Saved entries:
-- ==== Sys2Proof/Machine/Queue.lean ====
section
/-!
DEFINITION. The queues of a hart (R111): placing an instruction, what it must wait for (R151, R159, R176, R223, R255,
R299), executing it when it is ready, the faults of queued work and the replay queue (R325), and tokens (R223, R224). The
copy-engine operations become jobs when they leave the C queue (R217 to R226).
-/

namespace Sys2Proof.Machine

/-! ### What an operation touches -/

/-- The mask register it writes, if any. -/
def QOp.mW : QOp → Option (BitVec 3)
  | .lanesIn _ _ => some 7
  | .vcmp _ _ _ d _ _ => some d
  | .vfcmp _ _ _ d _ _ => some d
  | .mlog _ _ d _ _ => some d
  | .mnot _ d _ => some d
  | .mset _ d => some d
  | _ => none

/-- The XA register it reads or writes (R255). -/
def QOp.xaRW : QOp → Option Nat
  | .lkaS _ _ d _ => some d.toNat
  | .lkaB _ _ d => some d.toNat
  | .xazero d => some d.toNat
  | .anchor d _ => some d.toNat
  | .xacvt _ _ _ _ a => some a.toNat
  | .coll d _ => some d.toNat
  | _ => none

/-- A matrix instruction that needs the licence (R299). -/
def QOp.needsLic : QOp → Bool
  | .mmode => true
  | .mzero _ => true
  | .opacc .. => true
  | .opaddc .. => true
  | .mlda _ => true
  | .msta .. => true
  | .mrowV .. => true
  | .mrowT _ => true
  | .mxfer .. => true
  | _ => false

/-- It sets VL and ROWS when it executes (R177). -/
def QOp.setsVl : QOp → Bool
  | .vld _ _ _ _ .ff => true
  | .vreshape _ _ _ => true
  | _ => false

/-- A range of virtual addresses that a memory operation can touch, from the first byte to one past the last, and whether
it stores (R151). -/
abbrev Foot := Int × Int × Bool

/-- The span of rows · vl elements of `m` bytes with byte strides. -/
def spanOf (base : Int) (n1 : Nat) (s1 : Int) (n2 : Nat) (s2 : Int) (m : Nat) (st : Bool) : List Foot :=
  if n1 = 0 ∨ n2 = 0 then []
  else
    let d1 := s1 * (n1 - 1 : Nat)
    let d2 := s2 * (n2 - 1 : Nat)
    [(base + min 0 d1 + min 0 d2, base + max 0 d1 + max 0 d2 + m, st)]

/-- The footprint of a vector memory form (R151). -/
def vecFoot (e : QEntry) (sew : Nat) (k : VAddr) (m : Nat) (st : Bool) : List Foot :=
  let base : Int := e.xv 0
  let s1 := sx 64 (e.xv 1)
  match k with
  | .unit | .ff => spanOf base e.rows (e.vl * m : Nat) e.vl m m st
  | .strided => spanOf base (e.rows * e.vl) s1 1 0 m st
  | .two => spanOf base e.rows s1 e.vl m m st
  | .indexed _ =>
    if e.rows * e.vl = 0 then []
    else [(base - (2 ^ (sew - 1) : Nat), base + (2 ^ (sew - 1) : Nat) - 1 + m, st)]

/-- `n` bytes of a slot's table memory from offset `o` on, at the addresses of the o: image, by which a firmware context alone
reaches its own (R144, R235). -/
def tblFoot (slot o n : Nat) (st : Bool) : List Foot :=
  if isTask slot then [] else spanOf ((Config.opmBase + coreOf slot * 2 ^ 24 + 0x200000 + o : Nat) : Int) 1 0 n 1 1 st

/-- The footprint of TBLD in table memory (R241, R244, R255); while an older CBLD of its width has not executed, its codebook may
turn out to be no mirror. -/
def State.tbldFoot (s : State) (slot : Nat) (e : QEntry) (b g : Nat) : List Foot :=
  let loading := (s.hart slot).queue.any fun o => decide (o.seq < e.seq) && decide (o.op.cbW = some (BitVec.ofNat 2 (b - 1)))
  let o := e.xv 0 % 2 ^ 18
  if e.vl = 0 ∨ e.prog ≠ 0 then []
  else tblFoot slot o (min (setBytes e.rows (cdiv e.vl g) (entriesOf (!loading && ((s.hart slot).cb b).mirror) b g)) (0x40000 - o)) true

/-- The set that a lookup finds when it executes, if no TBLD that may still write it is queued before it. -/
def State.setFor (s : State) (slot : Nat) (e : QEntry) (b : Nat) : Option TSet :=
  if (s.hart slot).queue.any fun o => decide (o.seq < e.seq) && (match o.op with | .tbld .. => true | _ => false) then none
  else s.tset slot (e.xv 0 % 2 ^ 18) b
/-- What a lookup reads of table memory: its set, or what any set there could make it read. -/
def setFoot (slot o : Nat) (x : Option TSet) : List Foot :=
  tblFoot slot o (match x with | some x => setBytes x.r x.nt x.te | none => 0x40000 - o) false

/-- The footprint of LKA.s (R247, R255): what its set makes it read, or what any set could, while a TBLD that may write the set
has not executed. -/
def State.lkaFoot (s : State) (slot : Nat) (e : QEntry) (gg b : Nat) (scales : Bool) : List Foot :=
  let nc := max 1 (e.xv 0 / 2 ^ 32)
  let x := s.setFor slot e b
  let k := match x with | some x => x.k | none => 8191
  let ngr := if gg = 0 then 1 else cdiv k (groupSize gg)
  setFoot slot (e.xv 0 % 2 ^ 18) x ++ spanOf (e.xv 1) 1 0 (nc * cdiv (k * b) 8) 1 1 false ++
    (if scales then spanOf (e.xv 2) 1 0 (nc * ngr) 1 1 false else [])

/-- The descriptor of an LKA.b (R250). -/
def QEntry.descFoot (e : QEntry) : List Foot := spanOf (e.xv 1) 1 0 64 1 1 false

/-- The results that a pass stores (R252). -/
def outSpan (d : LDesc) (x : TSet) (nc : Nat) : List Foot :=
  if d.omode = 2 then spanOf d.oaddr 1 0 (x.r * nc * ofmtBytes d.ofmt) 1 1 true else []
/-- What a pass reads and stores by its set and its descriptor: the units, the granules of its scale bytes, and the results
(R250 to R252, R278). -/
def passSpans (x : TSet) (d : LDesc) (gg korg c0 nc : Nat) : List Foot :=
  let row := 1024 * cdiv d.n 1024
  ((passUnits x gg korg c0 nc).flatMap fun u => spanOf (unitVa d gg u) 1 0 1024 1 1 false) ++
    ((upTo (cdiv x.k (groupSize gg))).flatMap fun i =>
      spanOf (d.sbase + (korg / groupSize gg + i) * row + c0 / 32 * 32 : Nat) 1 0 (cdiv (c0 + nc) 32 * 32 - c0 / 32 * 32) 1 1 false) ++
    outSpan d x nc
/-- The same while the set is not built: the whole tensor, and results of as many rows as a set can have. -/
def tensorSpans (d : LDesc) (nc : Nat) : List Foot :=
  let gs := groupSize d.gs
  spanOf d.base 1 0 (cdiv d.n (8192 / ((d.bm1 + 1) * gs)) * pow2ceil (cdiv d.k gs) * 1024) 1 1 false ++
    spanOf d.sbase 1 0 (cdiv d.k gs * (1024 * cdiv d.n 1024)) 1 1 false ++
    (if d.omode = 2 then spanOf d.oaddr 1 0 (16 * nc * ofmtBytes d.ofmt) 1 1 true else [])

**WORK TO COMPLETE:** Tally the lines above that contain the word "writes", and reply with only the number.

**THE COMPLETED TASK:** 2